Скоро мы поедем, а Настёнка скудоумная, на наглости и насмешки дерзостная, нелепым образом девица, пусть тут остается и мне завидует. Дионисий и монахи на нее не нарадуются, как она за болящими ходит. И вправду многие страдальцы ее усердием быстро исцеляются: мню, не столько от лечения, сколько от страха перед снадобьями Настенкиными, и перед книгой ее ведовской.

Июля 14-го дня

На пожарище московском, в стане Прокофия Ляпунова на поле Воронцове близ речки Яузы.

Пока Аврамий с братией кропят святою водой стены Белого города, я по стану хожу и всякие тайные Аврамиевы промыслы исполняю.

Поистине достойно удивления это великое войско, стоящее на пепелище. Земские с казаками стоят порознь, и не столько поляков опасаются, сколько друг друга. Заруцкий своим казакам поместья раздает, а Ляпунов своим земским. А Заруцкий у ляпуновцев отбирает и опять своим дает, Ляпунов же у казаков берет и снова своим возвращает. Есть тут у них поместный приказ: изба до потолка челобитными завалена, писцы денно и нощно перьями скрипят, а толку нет. Земские с казаками бьются меж собою за поместья до смерти. А бедные людишки чуть с голоду не мрут.

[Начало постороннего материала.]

-- ==== Sys2Proof/Tests/Slice0.lean ====
section
/-! SUPPORT. Tests: the words written out from the spec's encodings, an ill-formed term for each check, and for every statement
with hypotheses a state and operands that meet them, with what the instruction then does, worked out by hand. -/

namespace Sys2Proof.Tests

open Sys2Proof.Machine Sys2Proof.Claims

set_option Elab.async false

/-! ## Small states -/

/-- After reset, with a gang of one tile running there and the sequencer in a firing, in focus. -/
def seated (q : SeqId) : State :=
  let s := match State.tileOf q with
    | some t => seatGang t State.reset
    | none => State.reset
  { (seatSeq q s) with focus := q }

/-- Registers of the sequencer in focus. -/
def regs (l : List (Nat × Nat)) (s : State) : State :=
  l.foldl (fun s e => s.modSeq s.focus (fun q => q.setX e.1 (BitVec.ofNat 64 e.2) false)) s

/-- A vector register of the sequencer in focus. -/
def vreg (n v : Nat) (s : State) : State := s.modSeq s.focus (fun q => q.setV n (BitVec.ofNat 1024 v) 0)

/-- A register's fields, changed at the sequencer in focus. -/
def seqOf (f : Seq → Seq) (s : State) : State := s.modSeq s.focus f

/-- The scratchpad-form address of an offset of a tile of this module. -/
def own (t off : Nat) : Nat := 2 ^ 62 + t * 2 ^ 43 + off

/-- Bytes of a tile's scratchpad. -/
def store (t off n v : Nat) (s : State) : State := withBytes (scratchKey t off) (toBytes n v) false s

/-! ## Fields -/

def fA (d a b c ty fn imm : Nat) : F64A :=
  ⟨0, 0, BitVec.ofNat 6 d, BitVec.ofNat 6 a, BitVec.ofNat 6 b, BitVec.ofNat 6 c, BitVec.ofNat 4 ty, BitVec.ofNat 6 fn, BitVec.ofNat 16 imm⟩
def fQ (f : F64A) (wa wb wc wd : Nat) : F96Q := ⟨f, BitVec.ofNat 8 wa, BitVec.ofNat 8 wb, BitVec.ofNat 8 wc, BitVec.ofNat 8 wd⟩
def fM (d base ty sc ord fe fn3 off : Nat) : F64M :=
  ⟨0, 0, BitVec.ofNat 6 d, BitVec.ofNat 6 base, BitVec.ofNat 4 ty, BitVec.ofNat 4 sc, BitVec.ofNat 3 ord, BitVec.ofNat 2 fe,
    BitVec.ofNat 3 fn3, BitVec.ofNat 22 off⟩
def fB (a b cc disp : Nat) : F64B := ⟨0, 0, BitVec.ofNat 6 a, BitVec.ofNat 6 b, BitVec.ofNat 4 cc, BitVec.ofNat 34 disp⟩
def fI (d a ty imm : Nat) : F64I := ⟨0, 0, BitVec.ofNat 6 d, BitVec.ofNat 6 a, BitVec.ofNat 4 ty, BitVec.ofNat 34 imm⟩
def fE (d a b c ta tb aux : Nat) : F96E :=
  ⟨0, 0, BitVec.ofNat 6 d, BitVec.ofNat 6 a, BitVec.ofNat 6 b, BitVec.ofNat 6 c, BitVec.ofNat 8 ta, BitVec.ofNat 8 tb, 0, 0, BitVec.ofNat 32 aux⟩
def fC (d a b c sub flags imm : Nat) : F128C :=
  ⟨0, 0, BitVec.ofNat 6 d, BitVec.ofNat 6 a, BitVec.ofNat 6 b, BitVec.ofNat 6 c, BitVec.ofNat 8 sub, BitVec.ofNat 18 flags, BitVec.ofNat 64 imm⟩

/-! ## What a test asks -/

/-- The conditions of `Ready`. -/
def ready (s : State) (i : Instr) : Bool :=
  match guardOf i with
  | some (p, n) => !pairStalled s s.focus && decodeOk s s.focus i && predHolds (s.seq s.focus) p n
  | none => false

/-- No pair, and no hold buffer on the module: the conditions of `Unpaired`, and with every write seen by all those of `Solo`. -/
def unpaired (u : State) : Bool := u.pairs.isEmpty && match State.tileOf u.focus with
  | some t => (u.tile t).twin == .alone
  | none => true
def solo (u : State) : Bool := u.slack == 0 && u.mem.unseen.isEmpty && unpaired u

theorem ready_holds {s : State} {i : Instr} {p : BitVec 3} {n : BitVec 1} (g : guardOf i = some (p, n)) (h : ready s i = true) :
    Ready s i p n := by
  unfold ready at h
  rw [g] at h
  simp only [Bool.and_eq_true, Bool.not_eq_true'] at h
  exact ⟨h.1.1, h.1.2, h.2⟩

theorem unpaired_holds {u : State} (h : unpaired u = true) : Unpaired u := by
  simp only [unpaired, Bool.and_eq_true, List.isEmpty_iff] at h
  intro t ht
  rw [ht] at h
  refine ⟨beq_iff_eq.mp h.2, ?_⟩
  simp only [State.pair, h.1, Assoc.get]
  rfl

theorem solo_holds {u : State} (h : solo u = true) : Solo u := by
  simp only [solo, Bool.and_eq_true, beq_iff_eq, List.isEmpty_iff] at h
  exact ⟨unpaired_holds h.2, h.1⟩

/-- Whether two outcomes are the same next state. -/
def same (a b : Host.Outcome State Fault Refusal) : Bool :=
  match a, b with
  | .next s, .next t => decide (s = t)
  | _, _ => false

/-- The state after. -/
def after (a : Host.Outcome State Fault Refusal) : State :=
  match a with
  | .next s => s
  | _ => State.reset

/-- The state with the completion tokens of tile 0's copy commands, which are free values, at 0. -/
def untoken (s : State) : State := [0, 1].foldl (fun s e => s.modEngine 0 e (fun g => { g with cmds := g.cmds.map (fun c => { c with token := 0 }) })) s

/-- Whether two outcomes are the same next state but for those tokens. -/
def alike (a b : Host.Outcome State Fault Refusal) : Bool :=
  match a, b with
  | .next s, .next t => decide (untoken s = untoken t)
  | _, _ => false

/-- The hypotheses hold and the instruction ends so. -/
def goes (s : State) (i : Instr) (hs : List Bool) (r : Host.Outcome State Fault Refusal) : Bool :=
  ready s i && hs.all id && same (exec i s) r

/-- The same outside a pair. -/
def runs (s : State) (i : Instr) (hs : List Bool) (r : Host.Outcome State Fault Refusal) : Bool := solo (issued s) && goes s i hs r

/-- A word as the table numbers its bits decodes to the instruction. -/
def word (n w : Nat) (i : Instr) : Bool := decodeTableWord n w == some i

/-- What a fetch gives to execute, and the state in which it executes nothing. -/
def ran (f : Fetched) : Option Instr :=
  match f with
  | .run i _ => some i
  | _ => none
def stood (f : Fetched) : Option State :=
  match f with
  | .done t => some t
  | _ => none

/-! ## Words written out, and ill-formed terms -/

/-- R35, R36, R37, R60: ADD x3, x1, x2; the same predicated on not p2; ADD x4, x4, #8; and one word of each field table. -/
theorem test_words_integer : List.all (
  [decodeTableWord 64 0x000000C00810C005 == some (.add (fA 3 1 2 0 3 0 0)),
   decodeTableWord 64 0x000000C00810E805 == some (.add { fA 3 1 2 0 3 0 0 with pred := 2, pneg := 1 }),
   decodeTableWord 64 0x000800C0F0410005 == some (.add (fA 4 4 60 0 3 0 8)),
   decodeTableWord 64 (1 + 0x20 * 2 ^ 2 + 7 * 2 ^ 14 + 8 * 2 ^ 20 + 2 * 2 ^ 26 + 9 * 2 ^ 30) == some (.addImm (fI 7 8 2 9)),
   decodeTableWord 96 (2 + 0x81 * 2 ^ 2 + 3 * 2 ^ 14 + 32 * 2 ^ 20 + 2 * 2 ^ 26 + 3 * 2 ^ 38 + 1 * 2 ^ 64) ==
     some (.addQw (fQ (fA 3 32 2 0 3 0 0) 1 0 0 0)),
   decodeTableWord 96 (2 + 0x01 * 2 ^ 2 + 4 * 2 ^ 14 + 0x123456789ABCDEF0 * 2 ^ 32) ==
     some (.li ⟨0, 0, 4, 0, 0, 0, 0x123456789ABCDEF0⟩)]) id = true := by decide +kernel

/-- R41, R44, R56, R60-R62: FADD, LD with ORD 1, B, MMA, TLBW, PAD and a word with L = 0. -/
theorem test_words_other_families : List.all (
  [decodeTableWord 64 0x000082800C2040C1 == some (.fadd (fA 1 2 3 0 10 32 0)),
   decodeTableWord 64 (1 + 0x70 * 2 ^ 2 + 5 * 2 ^ 14 + 6 * 2 ^ 20 + 3 * 2 ^ 26 + 1 * 2 ^ 34 + 16 * 2 ^ 42) == some (.ld (fM 5 6 3 0 1 0 0 16)),
   decodeTableWord 64 (1 + 0x98 * 2 ^ 2 + 1 * 2 ^ 14 + 2 * 2 ^ 20 + 2 * 2 ^ 26 + (2 ^ 34 - 2) * 2 ^ 30) == some (.b (fB 1 2 2 (2 ^ 34 - 2))),
   decodeTableWord 96 (2 + 0x10 * 2 ^ 2 + 2 * 2 ^ 38 + 1 * 2 ^ 46 + 7 * 2 ^ 64) == some (.mma (fE 0 0 0 0 2 1 7)),
   decodeTableWord 128 (3 + 0x06 * 2 ^ 2 + 1 * 2 ^ 20 + 2 * 2 ^ 26 + 3 * 2 ^ 32 + 1 * 2 ^ 38) == some (.tlbw (fC 0 1 2 3 1 0 0)),
   decodeTableWord 32 0xFFFFFFFC == some .pad, decodeTableWord 32 0x10 == some (.illegalFormat 0x10)]) id = true := by decide +kernel

/-- An ill-formed term for each check of fields: a reserved type, an unused field that is not 0, an immediate where none is used, a condition code past 8, a queue specifier as a predicate, a wait byte on a register, and reserved bits of the wide formats. -/
theorem test_wellFormed_refuses : List.all (
  [WellFormed (.add (fA 3 1 2 0 3 0 0)), !WellFormed (.add (fA 3 1 2 0 15 0 0)), !WellFormed (.add (fA 3 1 2 5 3 0 0)),
   !WellFormed (.add (fA 3 1 2 0 3 0 8)), !WellFormed (.add (fA 61 1 2 0 3 0 0)), !WellFormed (.b (fB 1 2 9 0)),
   !WellFormed (.cmp (fA 32 1 2 0 3 0 0)), !WellFormed (.addQw (fQ (fA 3 1 2 0 3 0 0) 1 0 0 0)),
   !WellFormed (.li ⟨0, 0, 4, 1, 0, 0, 5⟩), !WellFormed (.mma { fE 0 0 0 0 2 1 7 with zero := 1 }),
   !WellFormed (.launch (fC 3 1 0 0 0 1 0)), !WellFormed (.tsc (fA 3 0 0 0 0 0 1)), !WellFormed (.ld (fM 5 6 3 0 7 0 0 0))]) id = true := by decide +kernel

/-! ## Steps, fetch and decode -/

/-- A turn given for a sequencer whose next word is ADD x3, x1, x2, and a device step given as a turn. -/
theorem witness_StepRunsDecodedInstruction : List.all (
  let s := State.reset.withFetchWord 64 0x000000C00810C005
  let q := s.focus
  let t := { (turnOf s).2 with focus := q }
  let pc := (t.seq q).pc
  let e : State := { State.reset with agenda := [.event .ballastEnd 5] }
  let d := match codeBytes t q pc 4 with
    | .ok d => some d
    | _ => none
  let w := match codeBytes t q pc 8 with
    | .ok d => some d
    | _ => none
  [decide ((turnOf s).1 = .run q), runnable (turnOf s).2 q, !pairStalled t q, pc.toNat % 4 == 0, !codeAbsent t q pc, d.isSome,
   fetchLength pc 0x0810C005 == 8,
   (match w with
    | some w => !w.poison.any id && decide (decode w.bytes = .ok (.add (fA 3 1 2 0 3 0 0), [])) &&
        same (step s) (exec (.add (fA 3 1 2 0 3 0 0)) (afterDecode q w t))
    | none => false),
   decide ((turnOf e).1 = .event .ballastEnd 5), same (step e) (exec .ballastEnd { (turnOf e).2 with subject := 5 })]) id = true := by decide +kernel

Сведал я, что Ляпунов хочет в цари позвать шведского королевича. А Заруцкий помышляет Маринкиного щенка, воренка, посадить на царство, только напрямик о том сказать пока не смеет. А еще у казаков ходят толки, не признать ли нового ложного Димитрия, что в Иванегороде сидит. Сейчас он, сказывают, воюет с псковитянами, хочет их городом овладеть. А Яков Делагарди осадил Великий Новгород.

А поляки, в Москве осажденные, кричат, что скоро к ним в помощь литовский гетман придет, по прозванию Ходкевич, с большою силой. Келарь же Аврамий от наших троицких лазутчиков наверное сведал, что Ходкевич далеко. А если кто и придет полякам на помощь, так только малый отрядик, в коем воеводами ротмистры Конецпольский и Кишка.

По сему случаю наши намедни поляков дразнили:

— Эй вы, лысые! — кричали. — Конец польский идет, еды вам везет, только одну кишку!

У поляков есть такое кушанье, рекомое «кишка»: набивают кишку мясом рубленым, коптят и едят. Ества превкусная, многую телесную силу придающая.

Поляки злобились и со стен в насмешников стреляли. Небось, давненько они кишок не пробовали; чаю, уж последних котов доедают. Их-то не жаль, а жаль добрых людей, неволею с ними в осаде сидящих: пуще всех Гермогена патриарха, коего в темнице держат тесной и морят голодом; также и Мишку Романова, сына Филаретова, с коим мы в былые дни в догонялки играли.

Новый Девичий монастырь доселе не взят: немцы и поляки уселись там крепко, а бедных инокинь себе прислуживать нудят. Изболелась душа моя за царевну Ксению: неужто судьбами Божьими ей еще новые страдания уготованы? Она ведь невинная душа; долго ли ей за батюшкины грехи терпеть? Смилуйся, Боже, над ней.